The man who stole a Picasso drawing from a San Francisco art gallery last summer has completed his jail sentence and is awaiting extradition to New York.

But what about the drawing that Marc Lugo grabbed?

It’s hard to steal anything these days without winding up the subject of a worldwide manhunt conducted over the Internet.
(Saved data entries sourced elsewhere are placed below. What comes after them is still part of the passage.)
/-- R189, R191 to R196: a wide result is held exactly when it fits 128 bits at its exponent; otherwise E rises by the least amount that lets F fit, the
value is truncated towards zero and LOSS set; above 511 the lane is NONFIN, and a NONFIN lane holds zeros. The lane path in element mode: `wclr`, `wadd` and
the moves into a wide register write the active lanes under the map of their sources; `wmov.f` and `wmov.e` read words of F, and E with the flags;
`wrnd` rounds each lane once under the record's shift; `scan` and `dacc` set the map of wd at issue and deliver their lanes later under their flag. In a
pass none is performed, and a destination pair receives its full range. Model's readings: log entries 47, 48, 49, 50. -/
def Obligations.WideInstructions : Prop :=
  (∀ (v e base : Int) (loss : Bool), holdWide v e base true loss = { f := 0, e := 0, nonfin := true, loss := loss }) ∧
  (∀ (v base : Int) (loss : Bool),
      let fits (z : Int) : Prop := -(2 ^ 127) ≤ z ∧ z < 2 ^ 127
      let x := holdWide v base base false loss
      ∃ r : Nat, fits (v.tdiv (2 ^ r)) ∧ (∀ q : Nat, q < r → ¬ fits (v.tdiv (2 ^ q))) ∧
        (511 < base + r → x = { f := 0, e := 0, nonfin := true, loss := true }) ∧
        (-512 ≤ base + r → base + r ≤ 511 → x.f.toInt = v.tdiv (2 ^ r) ∧ x.e.toInt = base + r ∧ x.nonfin = false ∧ x.loss = (loss || r != 0)) ∧
        (base + r < -512 → x.f.toInt = (v.tdiv (2 ^ r)).tdiv (2 ^ (-512 - (base + r)).toNat) ∧ x.e.toInt = -512 ∧ x.nonfin = false ∧ x.loss = true)) ∧
  (∀ (s : State) (c : LaneCtx) (i : Instr) (h : LaneHead), LaneReady s c i h → i.laneWf = true → QueuesReady c i →
      let pops := popsOf i.laneFields
      let dest (T : LMap) (dep : Bool) : LMap := if T.injective || (c.full && !dep) then T else LMap.id
      (∀ f maps v, laneWide c i = some (f, maps, v) → exec i s = .next ((({ s with choice := s.choice + 1 } : State).modGroup c.team.id
        c.group.gid fun g => { g.pop pops with w := vmod g.w f.h.d.toNat fun r => r.put s.choice c.full (dest (targetMap maps) false) c.em v }).laneDone c)) ∧
      (∀ f, i = .wclr f → laneWide c i = some (f, [], fun _ => { f := 0, e := f.imm32.extractLsb' 0 10, nonfin := false, loss := false })) ∧
      (∀ f, i = .wadd f → (laneWide c i).isSome = true) ∧
      (∀ f, i = .wmov f → f.fmod = 1 ∨ f.fmod = 2 ∨ (laneWide c i).isSome = true) ∧
      (∀ f, i = .wmov f → (f.fmod = 1 ∨ f.fmod = 2) → exec i s = .next ((s.putGeneral c h 1
        (if h.d.toNat < 96 then dest (targetMap [some (c.group.wreg f.a).map]) false else LMap.id) fun l =>
          let x := (c.group.wreg f.a).read l
          if f.fmod = 1 then (x.f.extractLsb' (32 * (f.imm32.toNat % 4)) 32).toNat
          else (if x.nonfin then 2 ^ 31 else 0) + (if x.loss then 2 ^ 30 else 0) + x.e.toNat).laneDone c)) ∧
      (∀ f, i = .wrnd f →
        let shift := if f.fmod.getLsbD 1 then 0 else signed 8 (c.record f.b.toNat / 2 ^ 244)
        let band (l : Fin 32) : Option Nat := if f.fmod.getLsbD 0 then some ((c.sources i).c.vals[l] % 65536) else none
        let T := targetMap [some (c.group.wreg f.a).map, if f.fmod.getLsbD 0 then (c.sources i).c.map else none]
        let D := if h.d.toNat < 96 then dest T (rndMode f.rnd c.clause.rmode (typeElem f.ty).cls == 5) else LMap.id
        let r (l : Fin 32) : Nat × DWord :=
          if c.em.has l then wrndLane c f shift ((c.group.wreg f.a).read l) (band l) c.group.gen[l] else (0, c.group.gen[l])
        exec i s = .next (((s.modGroup c.team.id c.group.gid fun g => { g.pop pops with gen := Lanes.gen fun l => (r l).2 }).putGeneral c h
          f.ty.regs D fun l => (r l).1).laneDone c)) ∧
      (∀ f, i = .scan f ∨ i = .dacc f → ∃ (u : State) (x : LateWrite) (lanes : List (Fin 32 × WLane)) (g' : Group),
        exec i s = .next (u.laneDone c) ∧ u.late = s.late ++ [x] ∧ SameBytes s u ∧ u.group? c.team.id c.group.gid = some g' ∧
        x.team = c.team.id ∧ x.group = c.group.gid ∧ x.cid = c.clause.cid ∧ x.flag = flagOf c.hdr f.h.fs ∧
        x.effect = .wide (Fin.ofNat 8 f.h.d.toNat) lanes ∧ g'.v = c.group.v ∧ g'.s = c.group.s ∧ g'.p = c.group.p ∧
        let was := c.group.wreg f.h.d
        let now := g'.wreg f.h.d
        let active := (List.finRange 32).filter c.em.has
        (c.full = false → ∀ l, now.read l = was.read l) ∧
        (i = .scan f → now.map = LMap.id ∧ lanes = active.map fun l =>
          (l, scanLane f.ty (f.fmod.getLsbD 0) c.em (fun j => (typeElem f.ty).decode
            (if f.ty.isPlanar then 4 * elemAt 4 (c.sources i).a.vals[j] (f.imm32.toNat % 16) + elemAt 2 (c.sources i).b.vals[j] (f.imm32.toNat % 16)
             else elemAt f.ty.width (c.sources i).a.vals[j] (f.imm32.toNat % 16))) l)) ∧
        (i = .dacc f → ∃ D : WLane,
          (c.full = true → now.map = Lanes.all 0 ∧ lanes = [(0, D)]) ∧
          (c.full = false → now.map = (if LMap.injective was.map then was.map else LMap.id) ∧ lanes = active.map fun l => (now.map[l], D)) ∧
          let ws := (c.group.wreg f.a).read
          let nonfin := (List.finRange 32).any fun l => (ws l).nonfin
          (signed 8 (c.record f.b.toNat / 2 ^ 244) ≠ -128 → D = daccValue (f.fmod.getLsbD 0) (c.record f.b.toNat) ws) ∧
          (signed 8 (c.record f.b.toNat / 2 ^ 244) = -128 → D.f = 0 ∧ D.nonfin = nonfin ∧
            D.loss = (List.finRange 32).any fun l => (ws l).loss)))) ∧
  (∀ (s : State) (c : LaneCtx) (i : Instr) (h : LaneHead) (p : PassInfo) (f : LA), PassReady s c i h p →
      (i = .scan f ∨ i = .dacc f ∨ i = .wclr f ∨ i = .wadd f ∨ (i = .wmov f ∧ f.fmod ≠ 1 ∧ f.fmod ≠ 2) → exec i s = .next (s.laneDone c)) ∧
      (i = .wmov f ∧ (f.fmod = 1 ∨ f.fmod = 2) → exec i s = .next ((s.putBounds c h 1 LMap.id (fun _ => (0, 2 ^ 32 - 1)) fun _ => .b32).laneDone c)) ∧
      (i = .wrnd f → exec i s = .next ((s.putBounds c h f.ty.regs LMap.id (fun _ => fullRange f.ty) fun _ => f.ty).laneDone c)))

/-- R224: `ivlo` and `ivhi` give the least and the greatest element over the effective mask, of the elements of the active lanes one that no other
passes, NaN ignored unless every one is NaN, −0 below +0: to physical lane 0 with its broadcast map under the full mask, to each active lane under a
partial one, or to a queue or scalar register. Model's readings: log entry 37. -/
def Obligations.IntervalExtremes : Prop :=
  ∀ (s : State) (c : LaneCtx) (i : Instr) (h : LaneHead) (f : LA) (high : Bool), (i = .ivlo f ∧ high = false ∨ i = .ivhi f ∧ high = true) →
    LaneReady s c i h → i.laneWf = true → QueuesReady c i →
    let e := typeElem f.ty
    let x (l : Fin 32) (k : Nat) : Nat := elemAt f.ty.width (c.sources i).a.vals[l] k
    let beyond (a b : Nat) : Bool := if high then codeBelow e b a else codeBelow e a b
    ∃ v : Nat, v < 2 ^ (32 * f.ty.regs) ∧
      (∀ k, k < f.ty.count →
        ((∃ l, c.em.has l = true ∧ codeNan e (x l k) = false) →
          ∃ l, c.em.has l = true ∧ elemAt f.ty.width v k = x l k ∧ codeNan e (x l k) = false ∧
            ∀ j, c.em.has j = true → codeNan e (x j k) = false → beyond (x j k) (x l k) = false) ∧
        ((∀ l, c.em.has l = true → codeNan e (x l k) = true) → ∀ m, e = .flt m → elemAt f.ty.width v k = m.nan)) ∧
      (h.d.toNat < 96 → exec i s = .next ((({ s with choice := s.choice + 1 } : State).modGroup c.team.id c.group.gid fun g =>
        g.putOne s.choice h.d.toNat f.ty.regs c.full c.em v).laneDone c)) ∧
      (96 ≤ h.d.toNat → exec i s = .next ((s.putGeneral c h f.ty.regs LMap.id fun _ => v).laneDone c)) ∧
      (∀ (g : Group) (d : Nat), d < g.v.length → ∀ l, c.em.has l ∨ c.full = true →
        ((g.putOne s.choice d 1 c.full c.em v).vreg d).read l = BitVec.ofNat 32 v) ∧
      (∀ (g : Group) (d : Nat), d < g.v.length → c.full = false → ∀ l, ¬ c.em.has l →
        ((g.putOne s.choice d 1 c.full c.em v).vreg d).read l = (g.vreg d).read l) ∧
      (∀ (g : Group) (d : Nat), d < g.v.length → c.full = true →
        ((g.putOne s.choice d 1 true c.em v).vreg d).map = Lanes.all 0 ∧ ((g.putOne s.choice d 1 true c.em v).vreg d).phys[(0 : Fin 32)] = BitVec.ofNat 32 v)

/-- R243, R246, R267 to R269: the address of a lane's access and the order of its checks: alignment, then the descriptor's bounds, whose lane may be
dropped, and its read-only bit, or the scratchpad's size, then the page's own checks. Model's readings: log entry 67. -/
def Obligations.LaneAddressChecks : Prop :=
  ∀ (s : State) (c : LaneCtx) (f : LM) (m : MemForm) (sx : Bool) (i : Fin 32) (x : Nat), x < 2 ^ 64 →
    let got := s.laneAccess c f m sx i x
    let page (p : DWord) : Except (AccessFault × DWord) LaneAccess :=
      match s.lanePage c m sx i p with | .error e => .error (e, p) | .ok l => .ok { lane := i, ptr := p, target := .page l }
    (m.reach = .flat →
      let p := BitVec.ofInt 64 (x + f.off.toInt)
      got = if p.toNat % m.size ≠ 0 then .error ((.alignment, 0), p) else page p) ∧
    (m.reach = .scratch →
      let o := (x + f.off.toNat) % 2 ^ 32
      got = if o % m.size ≠ 0 then .error ((.alignment, 0), BitVec.ofNat 64 o)
        else if 1024 * c.launch.record.scratch < o + m.size then .error ((.bounds, 0), BitVec.ofNat 64 o)
        else .ok { lane := i, ptr := BitVec.ofNat 64 o, target := .scratch }) ∧
    (m.reach = .descr → vget c.group.bd f.bd.toNat none = none → got = .error ((.bounds, 0), 0)) ∧
    (m.reach = .descr → ∀ w, vget c.group.bd f.bd.toNat none = some w → c.elided f.bd = false →
      let d := descOf w
      let o : Int := (x * d.stride : Nat) + f.off.toInt
      let p := BitVec.ofInt 64 (((d.base + 2 ^ 57 * d.tag : Nat) : Int) + o)
      let inside := 0 ≤ o ∧ o + m.size ≤ d.size
      (p.toNat % m.size ≠ 0 → got = .error ((.alignment, 0), p)) ∧
      (p.toNat % m.size = 0 → ¬ inside → got = if d.zeros then .ok { lane := i, ptr := p, target := .dropped } else .error ((.bounds, 0), p)) ∧
      (p.toNat % m.size = 0 → inside → got = if d.ro && m.access.writes then .error ((.permission, 0), p) else page p))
And ever since the Picasso thief-in-loafers (no socks) made international headlines by starring in a security video that showed him strolling out of an art gallery with the sketch casually tucked under his arm, people from around the world have been stopping by just to see the empty spot on the wall.

But yesterday, the hook got its Picasso back.

Picassoless wall (Photo: Krissy Clark/KQED)

Back in the saddle (Photo: Krissy Clark/KQED)

“Behind here, this is now bolted into the wall,” said Roland Weinstein, the owner of the gallery on Union Square.”

And with a little extra security; he has since hired a guard and put in cameras.

“I was calling the district attorney kind of on a weekly basis wondering when we were going to get it back, it’s just really exciting to have it back and to be putting it on the wall.”

After spending months in an evidence locker, Tete de Femme or “head of a woman” looks as good as new: abstract, lopsided and lovely. It had been for sale before the theft, but now Weinstein says he’s not planning on letting her go.